If you thought the last one was intense, you haven’t seen anything yet. This one is a roller coaster ride of feelings, of which I have debated on writing for a while now. With encouragement from a few close individuals, I’ve decided to write it down.

Car crashes. We’ve all heard of them, some of us have even been in one or two. Some more serious than others.

I was one of those teenagers that was convinced I would never get into a car crash. I was a good driver, thanks to my parents. On October 15, 2010, I found out that no one is immune. It’s been almost 7 years since it happened, and yet it still affects my life in many ways.

I’m getting ahead of myself. You want to know what happened, right?

I was driving a Mitsubishi Eclipse Spyder, stick shift. I was pretty proud of learning stick shift as fast as I did. I remember my mom telling me that the only way I could drive it to my first day of college was if she were convinced that I knew how to (she had driven a stick shift for years when she was younger).

My ex boyfriend was in the passenger seat, and 4 of my friends were in the back. Yes, yes, I know. I KNOW. Irresponsible and stupid. My ex boyfriend had suggested using two cars, and I stubbornly said no because I didn’t see the point. We were only going 25 minutes away to a football game. We’d be fine. So we all piled into the car. 3 boys, 3 girls. My two girlfriends sat on the laps of the two boys in the back. They tried to put the seatbelts over themselves, and one couple managed to, but the other didn’t.

Fallout Boy was playing on the stereo.

We got about 4 minutes from my parents house when it happened.
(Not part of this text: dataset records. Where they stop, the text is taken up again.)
-- ==== Sys2Proof/Machine/Spans.lean ====
section
/-! DEFINITION. The events of the span ports: flits received, replays, retraining and degradation (R39 to R45). -/

namespace Sys2Proof.Machine

open Sys2Proof

/-- The symbol errors of a codeword that the Reed-Solomon code corrects (R41). -/
def rsCorrects : Nat := 15

/-- SPAN_FLIT_RECEIVE (R40 to R42): a port that is UP takes a pair of flits, as its code has corrected it; a pair with more than 15
symbol errors counts as two CRC failures (assumption 23). -/
def execSpanFlitReceive (port : Nat) (flits : List (BitVec 2048)) (errors : Nat) (s : State) :
    Host.Outcome State Fault Refusal :=
  if s.power ≠ .run || (s.span port).st ≠ .up then .next s
  else .next (s.modSpan port (fun p =>
    (flits.take 2).foldl (fun (p : SpanPort) f => p.take s.pkgNo s.ticks (decide (errors ≤ rsCorrects)) f) p))

/-- SPAN_NAK (R42): a port that is UP receives a NAK. -/
def execSpanNak (port : Nat) (ackseq : BitVec 8) (s : State) : Host.Outcome State Fault Refusal :=
  if s.power ≠ .run || (s.span port).st ≠ .up then .next s
  else .next (s.modSpan port (fun p => p.nak s.ticks ackseq))

/-! ### Retraining and degradation (R43, R44) -/

/-- The requests that have left for a package which no port reaches any longer are refused with LINK_POISON (R44, assumption 23). -/
def State.poisonAbroad (s : State) : State :=
  s.ports.foldl (fun (s : State) p => p.queue.foldl (fun (s : State) r =>
    if r.status = .abroad && (s.routes[vaPkg r.va]?).getD 0 = 0 then s.refuse p r cLinkPoison else s) s) s

/-- A span port goes DOWN: it leaves every mask, and its held flits and those that wait to be sent go over their destinations'
remaining ports, those of one line by the port that its requests leave by from now on (R43, R44). -/
def State.spanDown (s : State) (n : Nat) : State :=
  let held := ((s.span n).held ++ (s.span n).pend).zip (s.span n).lines
  let s1 : State := { s with routes := s.routes.map (fun m => m &&& ~~~ (1#16 <<< n)) }
  let s2 := s1.modSpan n (fun p => { p with
    st := .down, held := [], sending := [], pend := [], lines := [], window := [], naked := false, fails := 0, pair := none })
  (held.foldl (fun (s : State) f => match spanPortFor ((s.routes[flitDst f.1]?).getD 0) f.2 with
    | some k => s.modSpan k (fun p => p.send f.2 f.1)
    | none => s) s2).poisonAbroad

/-- SPAN_PORT_RETRAIN (R43): Bilsis has a port train at a rate, with eight lanes or four; with eight, its lanes are whole
again (assumption 23). -/
def execSpanPortRetrain (port rate : Nat) (half : Bool) (s : State) : Host.Outcome State Fault Refusal :=
  if s.power ≠ .run || rate > 2 || port ≥ 16 then .next s
  else .next (s.modSpan port (fun p => { p.train rate half with laneFail := if half then p.laneFail else 0 }))

/-- SPAN_PORT_TRAINED (R43): the port is UP and sends again, with what it holds first. -/
def execSpanPortTrained (s : State) : Host.Outcome State Fault Refusal :=
  if s.power ≠ .run || (s.span s.focus.port).st ≠ .training then .next s
  else .next (s.modSpan s.focus.port (fun p => { p with
    st := .up, fails := 0, naked := false, sending := p.held ++ p.sending.filter (fun f => !p.held.contains f) }))

/-- SPAN_TRAINING_FAIL (R43): a training attempt fails; the third in a row takes the port DOWN. -/
def execSpanTrainingFail (s : State) : Host.Outcome State Fault Refusal :=
  let n := s.focus.port
  if s.power ≠ .run || (s.span n).st ≠ .training then .next s
  else if (s.span n).fails ≥ 2 then .next (s.spanDown n)
  else .next (s.modSpan n (fun p => { p with fails := p.fails + 1 }))

/-- SPAN_REPLAY_LIMIT (R43): more than 64 replays within 1 ms: the port trains at the next lower rate, or goes DOWN at the
lowest. -/
def execSpanReplayLimit (s : State) : Host.Outcome State Fault Refusal :=
  let n := s.focus.port
  let p := s.span n
  if s.power ≠ .run || p.st ≠ .up || (p.window.filter (fun t => t + replayWindow > s.ticks)).length ≤ 64 then .next s
  else if p.rate ≥ 2 then .next (s.spanDown n)
  else .next (s.modSpan n (fun p => p.train (p.rate + 1) p.half))

/-- SPAN_LANE_FAILURE (R43, R45): a lane fails: four lanes are left, or none where both halves hold a failed lane. -/
def execSpanLaneFailure (s : State) : Host.Outcome State Fault Refusal :=
  let n := s.focus.port
  if s.power ≠ .run || (s.span n).st = .down || s.focus.ch ≥ 8 then .next s
  else
    let bad := (s.span n).laneFail ||| (1#8 <<< s.focus.ch)
    let s1 := s.modSpan n (fun p => { p with laneFail := bad, half := true })
    if bad.toNat % 16 ≠ 0 && bad.toNat / 16 ≠ 0 then .next (s1.spanDown n) else .next s1

end Sys2Proof.Machine
end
There’s a statistic out there that says people are less cautious when driving close to home. Something about being so close to home makes them feel safer, invincible. I don’t know if that was my case.

While rounding a curve I had driven many, many times before, I reached over to change the CD that was playing. I’d done this plenty of times, no problem. Except this time, between all of the laughter and talking in the car, focusing on the road, and just plain stupidity on my part (I could have asked my boyfriend to change it for me instead), I went off of the road to the right about a foot.

This is no excuse, of course, but I know plenty of people have driven off the side of the road a little and got right back on without any issues. This time, for some reason, my boyfriend got extremely freaked out and screamed.

Note to others: do not suddenly scream when someone else is driving unless you are completely sure of a problem.

I heard him scream, and out of instinct I assumed maybe something had come out in front of us. It was a 2 second decision, one that changed all of our lives.

I jerked the wheel to the left, trying to avoid whatever it was he was screaming at, because by the time he screamed I was already back on the road. Delayed reaction, maybe? I don’t know.

I overcorrected.

My mom had always told me that if I got into a crash, cover my head with both of my arms as best as I could. I didn’t do that at first.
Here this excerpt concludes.